Aetera said:
I think that the time when I hadn't been mixing my own drinks and almost died of alcohol poisoning qualifies as my worst drinking experience. A friend had mixed drinks beforehand and due to the mixer, the vodka was basically flavorless. Due to this, I thought that the drinks were weak, when in fact they were really strong.
Long story short, I blacked out in a bathroom stall and almost drowned in my own vomit.
I don't drink vodka anymore.
I don't drink vodka anymore either.
I was at a camp out in the woods with about a hundred other people. I had a 700ml bottle of smirnoff and a large bottle of coke to mix it with.
I started out with a lager, and a few swigs of cocoanut rum, then cracked open the vodka.

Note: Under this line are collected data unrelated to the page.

-- ==== Sys2Proof/Certificates/Slice0/Obligations.lean ====
section
/-! DEFINITION. The statements about the EJ412. A docstring says what its statement states, with the rules of spec/ it
comes from and the entries of the assumption log it rests on. -/

section

open Sys2Proof Sys2Proof.Machine

/-! ## The block as a whole -/

/-- With the command c at the front of the queue of waiting commands, step is exec of c on the state with the queue's
rest. With an empty queue the block idles: the model's choice (log 5). -/
def Obligations.StepTakesTheFrontCommand : Prop :=
  (∀ (c : Instr) (rest : List Instr) (s : State), s.pending = c :: rest → step s = exec c { s with pending := rest }) ∧
  ∀ s : State, s.pending = [] → step s = .next s

/-- For every command of the table and every state, exec answers a next state, and leaves the queue of waiting
commands as it is: no command of this block stops. -/
def Obligations.EveryCommandIsTaken : Prop :=
  ∀ (c : Instr) (s : State), ∃ t, exec c s = .next t ∧ t.pending = s.pending

/-- The rows of the chassis (lines, timers, answers, tachometers) leave alone every setting that only commands and
resets change (R64, R81, R96, R97, R105, R107, R109, R112, R125, R131, R134, R138, R140, R158, R160, R165, R177), the
path, the window, the reset lines, the straps and the queue of waiting commands. -/
def Obligations.ChassisRowsKeepTheSettings : Prop :=
  ∀ (c : Instr) (s t : State), chassisRow c = true → exec c s = .next t → t.processorSide = s.processorSide

/-- The SDRAM stream and its data words change nothing outside the path, the window and the Event List, and in the
Event List only entries of kind PATH and COLLISION: the entries of the other kinds stay the same list, with their
sources, counts and details. -/
def Obligations.PathRowsKeepTheChassis : Prop :=
  ∀ (c : Instr) (s t : State), pathRow c = true → exec c s = .next t →
    let other (e : EventEntry) : Bool := e.kind != .path && e.kind != .collision
    t.chassisSide = s.chassisSide ∧ t.events.entries.filter other = s.events.entries.filter other

/-- The rows that take the command at the head of the intake queue change neither the path nor a reset line nor the
straps, nor of the window the shadow, the post list, the posts-accepted count, the collision record and the latched
presence. -/
def Obligations.CommandRowsKeepThePath : Prop :=
  ∀ (c : Instr) (s t : State), c ∈ commandRows → exec c s = .next t →
    t.path = s.path ∧ t.straps = s.straps ∧ t.chassisReset = s.chassisReset ∧ t.processorReset = s.processorReset ∧
    t.window.shadow = s.window.shadow ∧ t.window.postList = s.window.postList ∧
    t.window.postsAccepted = s.window.postsAccepted ∧ t.window.collisionCount = s.window.collisionCount ∧
    t.window.collisionSlot = s.window.collisionSlot ∧ t.window.latchedPresence = s.window.latchedPresence
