/-! ## updateLink -/

@[simp] theorem State.updateLink_pending (s : State) (f : LinkEngine → LinkEngine) :
    (s.updateLink f).pending = s.pending := rfl
@[simp] theorem State.updateLink_chassisReset (s : State) (f : LinkEngine → LinkEngine) :
    (s.updateLink f).chassisReset = s.chassisReset := rfl
@[simp] theorem State.updateLink_processorReset (s : State) (f : LinkEngine → LinkEngine) :
    (s.updateLink f).processorReset = s.processorReset := rfl
@[simp] theorem State.updateLink_straps (s : State) (f : LinkEngine → LinkEngine) :
    (s.updateLink f).straps = s.straps := rfl
@[simp] theorem State.updateLink_path (s : State) (f : LinkEngine → LinkEngine) :
    (s.updateLink f).path = s.path := rfl
@[simp] theorem State.updateLink_window (s : State) (f : LinkEngine → LinkEngine) :
    (s.updateLink f).window = s.window := rfl
@[simp] theorem State.updateLink_link (s : State) (f : LinkEngine → LinkEngine) :
    (s.updateLink f).link = f s.link := rfl
@[simp] theorem State.updateLink_inventory (s : State) (f : LinkEngine → LinkEngine) :
    (s.updateLink f).inventory = s.inventory := rfl
@[simp] theorem State.updateLink_slots (s : State) (f : LinkEngine → LinkEngine) :
    (s.updateLink f).slots = s.slots := rfl
@[simp] theorem State.updateLink_budget (s : State) (f : LinkEngine → LinkEngine) :
    (s.updateLink f).budget = s.budget := rfl
@[simp] theorem State.updateLink_thermal (s : State) (f : LinkEngine → LinkEngine) :
    (s.updateLink f).thermal = s.thermal := rfl
@[simp] theorem State.updateLink_uplinks (s : State) (f : LinkEngine → LinkEngine) :
    (s.updateLink f).uplinks = s.uplinks := rfl
@[simp] theorem State.updateLink_events (s : State) (f : LinkEngine → LinkEngine) :
    (s.updateLink f).events = s.events := rfl

/-! ## updateLinkRecord -/

@[simp] theorem State.updateLinkRecord_pending (s : State) (e : Endpoint) (f : LinkRecord → LinkRecord) :
    (s.updateLinkRecord e f).pending = s.pending := rfl
@[simp] theorem State.updateLinkRecord_chassisReset (s : State) (e : Endpoint) (f : LinkRecord → LinkRecord) :
    (s.updateLinkRecord e f).chassisReset = s.chassisReset := rfl
@[simp] theorem State.updateLinkRecord_processorReset (s : State) (e : Endpoint) (f : LinkRecord → LinkRecord) :
    (s.updateLinkRecord e f).processorReset = s.processorReset := rfl
@[simp] theorem State.updateLinkRecord_straps (s : State) (e : Endpoint) (f : LinkRecord → LinkRecord) :
    (s.updateLinkRecord e f).straps = s.straps := rfl
@[simp] theorem State.updateLinkRecord_path (s : State) (e : Endpoint) (f : LinkRecord → LinkRecord) :
    (s.updateLinkRecord e f).path = s.path := rfl
@[simp] theorem State.updateLinkRecord_window (s : State) (e : Endpoint) (f : LinkRecord → LinkRecord) :
    (s.updateLinkRecord e f).window = s.window := rfl
@[simp] theorem State.updateLinkRecord_link (s : State) (e : Endpoint) (f : LinkRecord → LinkRecord) :
    (s.updateLinkRecord e f).link = { s.link with records := s.link.records.set e (f s.link.records[e]) } := rfl
@[simp] theorem State.updateLinkRecord_inventory (s : State) (e : Endpoint) (f : LinkRecord → LinkRecord) :
    (s.updateLinkRecord e f).inventory = s.inventory := rfl
@[simp] theorem State.updateLinkRecord_slots (s : State) (e : Endpoint) (f : LinkRecord → LinkRecord) :
    (s.updateLinkRecord e f).slots = s.slots := rfl
@[simp] theorem State.updateLinkRecord_budget (s : State) (e : Endpoint) (f : LinkRecord → LinkRecord) :
    (s.updateLinkRecord e f).budget = s.budget := rfl
@[simp] theorem State.updateLinkRecord_thermal (s : State) (e : Endpoint) (f : LinkRecord → LinkRecord) :
    (s.updateLinkRecord e f).thermal = s.thermal := rfl
@[simp] theorem State.updateLinkRecord_uplinks (s : State) (e : Endpoint) (f : LinkRecord → LinkRecord) :
    (s.updateLinkRecord e f).uplinks = s.uplinks := rfl
@[simp] theorem State.updateLinkRecord_events (s : State) (e : Endpoint) (f : LinkRecord → LinkRecord) :
    (s.updateLinkRecord e f).events = s.events := rfl

/-! ## updateInventory -/

@[simp] theorem State.updateInventory_pending (s : State) (f : Inventory → Inventory) :
    (s.updateInventory f).pending = s.pending := rfl
@[simp] theorem State.updateInventory_chassisReset (s : State) (f : Inventory → Inventory) :
    (s.updateInventory f).chassisReset = s.chassisReset := rfl
@[simp] theorem State.updateInventory_processorReset (s : State) (f : Inventory → Inventory) :
    (s.updateInventory f).processorReset = s.processorReset := rfl
@[simp] theorem State.updateInventory_straps (s : State) (f : Inventory → Inventory) :
    (s.updateInventory f).straps = s.straps := rfl
@[simp] theorem State.updateInventory_path (s : State) (f : Inventory → Inventory) :
    (s.updateInventory f).path = s.path := rfl
@[simp] theorem State.updateInventory_window (s : State) (f : Inventory → Inventory) :
    (s.updateInventory f).window = s.window := rfl
@[simp] theorem State.updateInventory_link (s : State) (f : Inventory → Inventory) :
    (s.updateInventory f).link = s.link := rfl
@[simp] theorem State.updateInventory_inventory (s : State) (f : Inventory → Inventory) :
    (s.updateInventory f).inventory = f s.inventory := rfl
@[simp] theorem State.updateInventory_slots (s : State) (f : Inventory → Inventory) :
    (s.updateInventory f).slots = s.slots := rfl
@[simp] theorem State.updateInventory_budget (s : State) (f : Inventory → Inventory) :
    (s.updateInventory f).budget = s.budget := rfl
@[simp] theorem State.updateInventory_thermal (s : State) (f : Inventory → Inventory) :
    (s.updateInventory f).thermal = s.thermal := rfl
@[simp] theorem State.updateInventory_uplinks (s : State) (f : Inventory → Inventory) :
    (s.updateInventory f).uplinks = s.uplinks := rfl
@[simp] theorem State.updateInventory_events (s : State) (f : Inventory → Inventory) :
    (s.updateInventory f).events = s.events := rfl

Now, I went to a repeat of this camp out the next week and stuck to beers, and the alcohol was making me depressed due to having been dumped a couple of weeks previously, and the fact that people were getting isolated and standoffish at this camp out. I figure this must have been what caused me to neck the vodka the previous week, but I didn't remember. Anyway, back to camp out number one:
So aside from a couple of people having the odd swig, I basically polished off all 700ml of vodka, neat. The coke lay forgotten, and there was nothing to cushion the alcohol. I had also missed two meals. I don't remember anything past the label of the bottle, but apparently, I fell to my knees, keeled over and began frothing at the mouth.
People obviously noticed this, and tried to roll me onto my back (thinking that was the recovery position. Fools.) in my comatose state, I kept rolling back onto my side, as it's how I sleep. They couldn't stop me from doing this, which aggravated someone to kick me in the ribs (explaining the bruises) also, I was briefly accidentally lit on fire.
Eventually the ambulance arrived, and several people have been claiming they personally carried me to it. Whoever it was did drop me and make me hit my head on a rock.
I have a very vague memory of surfacing in the emergency ward, then being in a car ride home, then somehow making it up to bed. My mum had come out to collect me, and wasn't too pleased. Over the course of the next day, when I came down stairs and proceeded to neck an entire large carton of orange juice, she explained that I had been on a drip to get fluids back into my body, and that I'd had to be kept in a sealed thermal blanket, because the alcohol poisoning had made my blood pressure and body heat nosedive. Fun times.
Anyway, due to some kind of classical conditioning effect, thinking about vodka makes me feel a little queasy.